The data:

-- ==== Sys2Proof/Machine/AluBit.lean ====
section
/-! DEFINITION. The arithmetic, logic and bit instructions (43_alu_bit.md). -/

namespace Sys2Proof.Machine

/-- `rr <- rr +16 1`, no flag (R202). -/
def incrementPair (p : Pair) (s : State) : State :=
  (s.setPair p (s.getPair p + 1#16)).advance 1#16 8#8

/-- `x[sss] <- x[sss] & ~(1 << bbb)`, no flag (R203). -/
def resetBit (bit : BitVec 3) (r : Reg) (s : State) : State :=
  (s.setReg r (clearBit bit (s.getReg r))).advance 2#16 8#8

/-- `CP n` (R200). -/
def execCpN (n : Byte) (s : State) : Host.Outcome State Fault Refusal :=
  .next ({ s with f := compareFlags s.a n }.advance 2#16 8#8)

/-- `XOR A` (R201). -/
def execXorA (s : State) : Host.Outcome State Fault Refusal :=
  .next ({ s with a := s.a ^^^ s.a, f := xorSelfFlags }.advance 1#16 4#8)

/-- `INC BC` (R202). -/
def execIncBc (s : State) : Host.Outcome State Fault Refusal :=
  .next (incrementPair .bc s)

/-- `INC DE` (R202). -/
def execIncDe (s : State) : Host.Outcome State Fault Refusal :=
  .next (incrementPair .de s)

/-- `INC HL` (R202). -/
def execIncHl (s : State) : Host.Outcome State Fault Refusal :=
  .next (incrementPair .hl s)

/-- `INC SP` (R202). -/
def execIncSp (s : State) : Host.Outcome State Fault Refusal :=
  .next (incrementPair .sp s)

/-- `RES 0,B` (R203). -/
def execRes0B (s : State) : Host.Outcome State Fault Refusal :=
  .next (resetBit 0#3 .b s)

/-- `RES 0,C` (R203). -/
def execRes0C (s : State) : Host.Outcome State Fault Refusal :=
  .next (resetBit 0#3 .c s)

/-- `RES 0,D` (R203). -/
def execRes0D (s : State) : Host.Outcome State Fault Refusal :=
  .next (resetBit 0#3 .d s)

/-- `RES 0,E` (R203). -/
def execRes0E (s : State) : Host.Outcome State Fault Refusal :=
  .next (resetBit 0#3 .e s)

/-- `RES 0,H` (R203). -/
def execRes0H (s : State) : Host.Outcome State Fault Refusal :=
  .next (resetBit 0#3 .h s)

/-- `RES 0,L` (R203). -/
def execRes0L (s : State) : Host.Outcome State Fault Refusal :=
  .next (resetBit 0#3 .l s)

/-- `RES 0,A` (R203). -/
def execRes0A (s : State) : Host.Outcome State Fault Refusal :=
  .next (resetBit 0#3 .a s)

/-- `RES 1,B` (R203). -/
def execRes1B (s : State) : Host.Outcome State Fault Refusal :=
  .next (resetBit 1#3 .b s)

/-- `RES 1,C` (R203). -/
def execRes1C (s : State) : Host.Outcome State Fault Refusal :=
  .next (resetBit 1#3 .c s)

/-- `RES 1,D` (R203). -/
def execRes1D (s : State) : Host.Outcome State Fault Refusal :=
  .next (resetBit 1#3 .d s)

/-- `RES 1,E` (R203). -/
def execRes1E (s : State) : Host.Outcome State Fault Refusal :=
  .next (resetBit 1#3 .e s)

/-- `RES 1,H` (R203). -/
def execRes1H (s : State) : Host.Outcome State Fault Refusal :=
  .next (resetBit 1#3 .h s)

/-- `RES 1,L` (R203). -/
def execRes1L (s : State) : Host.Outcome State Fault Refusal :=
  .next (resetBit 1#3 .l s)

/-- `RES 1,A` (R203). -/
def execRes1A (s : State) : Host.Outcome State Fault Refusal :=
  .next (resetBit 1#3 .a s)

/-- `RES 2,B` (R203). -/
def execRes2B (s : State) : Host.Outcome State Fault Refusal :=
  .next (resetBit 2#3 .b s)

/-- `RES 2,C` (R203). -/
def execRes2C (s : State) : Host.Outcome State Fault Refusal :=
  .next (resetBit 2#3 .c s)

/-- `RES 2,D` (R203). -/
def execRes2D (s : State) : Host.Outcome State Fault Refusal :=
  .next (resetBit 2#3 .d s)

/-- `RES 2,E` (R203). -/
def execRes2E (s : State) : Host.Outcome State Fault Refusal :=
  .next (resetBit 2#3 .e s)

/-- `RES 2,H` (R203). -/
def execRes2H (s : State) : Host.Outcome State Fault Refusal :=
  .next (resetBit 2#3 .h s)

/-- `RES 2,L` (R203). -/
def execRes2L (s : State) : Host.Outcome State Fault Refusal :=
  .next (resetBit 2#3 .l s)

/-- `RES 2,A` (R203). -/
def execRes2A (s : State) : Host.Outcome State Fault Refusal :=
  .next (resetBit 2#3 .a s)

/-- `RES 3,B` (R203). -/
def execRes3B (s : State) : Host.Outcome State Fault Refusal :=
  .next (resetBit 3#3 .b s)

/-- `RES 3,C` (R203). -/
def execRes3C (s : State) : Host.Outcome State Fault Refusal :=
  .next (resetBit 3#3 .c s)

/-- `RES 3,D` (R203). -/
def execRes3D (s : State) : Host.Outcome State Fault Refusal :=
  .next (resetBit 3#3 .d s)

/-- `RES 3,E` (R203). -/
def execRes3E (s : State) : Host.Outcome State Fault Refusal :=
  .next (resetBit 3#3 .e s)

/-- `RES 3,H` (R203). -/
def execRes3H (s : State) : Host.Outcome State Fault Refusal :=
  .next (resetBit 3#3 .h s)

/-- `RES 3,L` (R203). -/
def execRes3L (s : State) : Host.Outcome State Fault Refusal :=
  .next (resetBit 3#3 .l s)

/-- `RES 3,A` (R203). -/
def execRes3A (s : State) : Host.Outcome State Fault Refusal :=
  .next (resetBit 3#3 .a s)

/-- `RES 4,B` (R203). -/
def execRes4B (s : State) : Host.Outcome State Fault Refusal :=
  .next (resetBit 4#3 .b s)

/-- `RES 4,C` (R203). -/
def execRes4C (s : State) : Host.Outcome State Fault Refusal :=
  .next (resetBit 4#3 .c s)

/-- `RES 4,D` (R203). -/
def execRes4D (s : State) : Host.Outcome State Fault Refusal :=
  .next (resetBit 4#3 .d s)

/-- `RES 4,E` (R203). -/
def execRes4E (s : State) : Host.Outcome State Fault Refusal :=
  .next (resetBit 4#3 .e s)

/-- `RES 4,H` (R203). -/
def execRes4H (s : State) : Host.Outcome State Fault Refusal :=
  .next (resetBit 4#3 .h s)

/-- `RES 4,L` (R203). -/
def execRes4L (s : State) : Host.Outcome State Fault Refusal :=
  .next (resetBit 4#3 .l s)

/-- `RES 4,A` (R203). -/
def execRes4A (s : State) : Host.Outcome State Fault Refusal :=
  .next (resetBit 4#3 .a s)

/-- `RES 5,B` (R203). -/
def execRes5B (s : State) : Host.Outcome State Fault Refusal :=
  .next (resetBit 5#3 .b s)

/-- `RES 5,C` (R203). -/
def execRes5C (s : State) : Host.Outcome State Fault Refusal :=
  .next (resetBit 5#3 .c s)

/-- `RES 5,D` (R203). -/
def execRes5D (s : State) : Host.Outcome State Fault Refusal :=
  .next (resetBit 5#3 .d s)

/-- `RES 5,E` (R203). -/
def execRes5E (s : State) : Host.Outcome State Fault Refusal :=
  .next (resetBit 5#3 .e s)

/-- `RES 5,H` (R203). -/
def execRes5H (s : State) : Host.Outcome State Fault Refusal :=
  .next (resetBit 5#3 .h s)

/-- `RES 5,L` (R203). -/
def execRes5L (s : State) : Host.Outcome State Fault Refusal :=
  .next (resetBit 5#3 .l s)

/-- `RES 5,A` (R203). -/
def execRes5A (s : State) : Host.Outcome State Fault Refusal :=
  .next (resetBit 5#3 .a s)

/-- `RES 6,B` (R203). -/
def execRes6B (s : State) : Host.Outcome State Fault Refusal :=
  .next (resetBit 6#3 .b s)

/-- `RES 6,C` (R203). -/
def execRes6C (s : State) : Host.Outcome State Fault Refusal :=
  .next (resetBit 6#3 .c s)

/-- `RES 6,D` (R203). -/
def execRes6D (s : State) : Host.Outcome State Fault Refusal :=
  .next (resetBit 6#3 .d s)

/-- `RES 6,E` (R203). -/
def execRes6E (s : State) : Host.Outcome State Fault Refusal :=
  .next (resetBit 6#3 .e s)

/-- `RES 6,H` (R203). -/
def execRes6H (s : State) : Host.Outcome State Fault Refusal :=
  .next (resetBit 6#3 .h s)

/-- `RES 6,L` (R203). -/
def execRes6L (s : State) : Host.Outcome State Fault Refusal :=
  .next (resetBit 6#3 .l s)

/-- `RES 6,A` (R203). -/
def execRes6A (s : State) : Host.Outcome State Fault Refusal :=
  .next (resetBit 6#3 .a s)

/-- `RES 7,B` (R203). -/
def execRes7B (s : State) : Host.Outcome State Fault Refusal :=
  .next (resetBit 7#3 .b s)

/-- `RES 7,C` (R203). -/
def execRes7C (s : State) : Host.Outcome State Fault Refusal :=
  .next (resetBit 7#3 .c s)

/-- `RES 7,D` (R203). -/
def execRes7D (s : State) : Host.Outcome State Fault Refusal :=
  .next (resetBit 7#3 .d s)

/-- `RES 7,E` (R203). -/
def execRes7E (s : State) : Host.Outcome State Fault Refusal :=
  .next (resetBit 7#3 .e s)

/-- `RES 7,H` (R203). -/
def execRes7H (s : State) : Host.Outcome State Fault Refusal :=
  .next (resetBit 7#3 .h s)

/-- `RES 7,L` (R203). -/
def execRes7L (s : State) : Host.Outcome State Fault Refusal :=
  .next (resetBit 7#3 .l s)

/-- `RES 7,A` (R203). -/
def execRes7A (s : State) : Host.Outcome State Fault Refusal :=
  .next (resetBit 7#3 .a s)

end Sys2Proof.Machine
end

Your objective: For the listing above, print only the lines starting at the line containing "(resetBit 0#3 .d s)" and ending at the line containing "def execRes1A (s", exactly, both included.

Answer box:
  .next (resetBit 0#3 .d s)

/-- `RES 0,E` (R203). -/
def execRes0E (s : State) : Host.Outcome State Fault Refusal :=
  .next (resetBit 0#3 .e s)

/-- `RES 0,H` (R203). -/
def execRes0H (s : State) : Host.Outcome State Fault Refusal :=
  .next (resetBit 0#3 .h s)

/-- `RES 0,L` (R203). -/
def execRes0L (s : State) : Host.Outcome State Fault Refusal :=
  .next (resetBit 0#3 .l s)

/-- `RES 0,A` (R203). -/
def execRes0A (s : State) : Host.Outcome State Fault Refusal :=
  .next (resetBit 0#3 .a s)

/-- `RES 1,B` (R203). -/
def execRes1B (s : State) : Host.Outcome State Fault Refusal :=
  .next (resetBit 1#3 .b s)

/-- `RES 1,C` (R203). -/
def execRes1C (s : State) : Host.Outcome State Fault Refusal :=
  .next (resetBit 1#3 .c s)

/-- `RES 1,D` (R203). -/
def execRes1D (s : State) : Host.Outcome State Fault Refusal :=
  .next (resetBit 1#3 .d s)

/-- `RES 1,E` (R203). -/
def execRes1E (s : State) : Host.Outcome State Fault Refusal :=
  .next (resetBit 1#3 .e s)

/-- `RES 1,H` (R203). -/
def execRes1H (s : State) : Host.Outcome State Fault Refusal :=
  .next (resetBit 1#3 .h s)

/-- `RES 1,L` (R203). -/
def execRes1L (s : State) : Host.Outcome State Fault Refusal :=
  .next (resetBit 1#3 .l s)

/-- `RES 1,A` (R203). -/
def execRes1A (s : State) : Host.Outcome State Fault Refusal :=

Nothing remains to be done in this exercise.